Coordinated screens and methods for printing colors

Although printing can reproduce tens of thousands of colors, due to the use of subtractive coloration, the brightness of the colors is reduced, and some of the brighter colors are difficult to express in print. On the other hand, due to the technique of adding color to the screen, the screen is indeed richer than printing in terms of color expression. This is why the colors that look beautiful on the screen cannot be copied with the print, resulting in differences in the colors of the screen and the print. The solution is either to improve the ink and paper composition so that it can reproduce the fresher, more pure colors, but this is not an overnight event. Another method is to narrow the color gamut of the screen to cater for printing so that what the screen sees is printed.

The so-called color gamut is the maximum range that a device can record or copy colors. The color gamut of the human eye is all visible light. Within the wavelength range of 380 to 780, the color gamut of printing consists of paper and ink. Different paper and ink combinations have different printing color gamuts. The domain is different from book paper, Pantone's color gamut is also different from DIC. Others such as screens, scanners, printers, etc. each have their own color gamut, and it is of practical significance to grasp the color gamut of a device because a device cannot record or copy colors outside the color gamut. For example, under normal circumstances, the human eye can not see the colors in the infrared or X-ray, and some people can easily distinguish the colors, like various metallic colors, but it is not easy to record the book on the scanner. The highest quality we can get is the gamut of one device and the domain of another device. How to make people feel in the simulation process that the color gamut of the two devices is similar is the important theme of color production.

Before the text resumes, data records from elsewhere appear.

-- ==== Sys2Proof/Tests/Slice0.lean ====
section
/-! SUPPORT. The model's own tests: for every statement with hypotheses a state and operands that meet them, an ill-formed
term for each check of WellFormed, and a few steps on small states. Expected values are worked from the spec by hand. -/
namespace Sys2Proof.Tests
set_option Elab.async false
open Sys2Proof Sys2Proof.Machine

/-! ## A running device -/

def anyQuotas : Quotas :=
  { ingestBytes := BitVec.allOnes 64, t3WriteBytes := BitVec.allOnes 64, attendUnits := BitVec.allOnes 32,
    commandsInFlight := BitVec.allOnes 32, pins := BitVec.allOnes 32, jobPinLimit := 100, openJobs := BitVec.allOnes 16 }

def tenant1 : Registry :=
  { tenant := 1, policy := 0, registered := true, withdrawn := false, regGen := 1, keyDigest := 0, quotas := anyQuotas,
    livePolicy := 0, liveQuotas := anyQuotas }

/-- Job 0 of tenant 1: scope 5, model 9. -/
def job0 : Job :=
  { index := 0, gen := 0, tenant := 1, closing := false, closeSlot := none, scopes := [5], clsDefault := .lc, debugConsent := true,
    rawFallback := true, modelId := 9, pinQuota := 100, keys := { command := 1, reply := 2, link := 3 }, landingKey := 77, linkCounter := 0, lanesEver := [0x800000, 0x20000],
    cancelledSinceClose := 0, counters := zeroCounters, snapshot := zeroCounters }

/-- The ring pair of lane 0x800000, one packet of which is arriving. -/
def ring0 : RingPair :=
  { port := 0, ring := 0, fn := 0, link := 0, bounceBase := 0x100000, bouncePages := 4096, enable := true, sqOrder := 4,
    cqOrder := 4, coalesce := 0, vector := 1, faultCause := 0, fault := false, sqHead := 1, sqTail := 1, cqTail := 0, cqHead := 0,
    phase := true, reserved := 1, coalescing := false, coalescePending := false, waitingEntries := [], arriving := 1 }

/-- The queue pair with QPN 0x20000, bound to job 0. -/
def qp0 : Qp :=
  { context := 0, gen := 1, lport := 0, state := .ready, partnerQpn := 3, mtu := 4096, dscp := 0,
    localIp := 0x00000000000000000000FFFF0A000001, expectedPsn := 10, nakSent := false, ackDue := 2, sendPsn := 20, sent := [],
    sending := none, retryMax := 3, retries := 0, rnrMax := 3, rnrRetries := 0, rnrWaiting := false, ackTimeout := 4,
    initiatorDepth := 16, responderResources := 16, resident := true, pinnedInCache := false, lastUse := 0, fetching := false,
    held := [], cues := [], rc := 100, rt := 100, alpha := 65536, increases := 0, readySince := 0, formed := 0, leaveDue := false }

Perform color management and establish color standards

To produce color, a set of standards must be established for the representation and transmission of colors. Current popular color management systems such as LinoColor, Agfa's Phototone, etc. are all moving in this direction. Through a set of standard specifications (ICC mapping files) describing the color gamut of devices, color computing software is used to perform uniform color gamut conversion. Operation to reduce the color deviation and distortion caused by different color gamuts and specifications during the transmission of color data. To implement these color management systems, we must first find out the color gamut of the device. The most commonly used method to describe the color gamut is CIELab, a set of descriptive color data that converts the wavelength of light into luminance and hue according to the characteristics of the human eye, where L is the brightness of the description color and a represents the color deviation The degree of red greenness, b represents the extent of the color yellow to blue. In the CIELab color space, each person's eye-visible color has a position that belongs to that color. By comparing the distance between the two color positions, we can determine the approximate degree of color on both sides. Since the visible light spectrum is the basis of this set of data, it can cover the colors produced by screens and prints, as well as the color gamut of the eyes of delegations.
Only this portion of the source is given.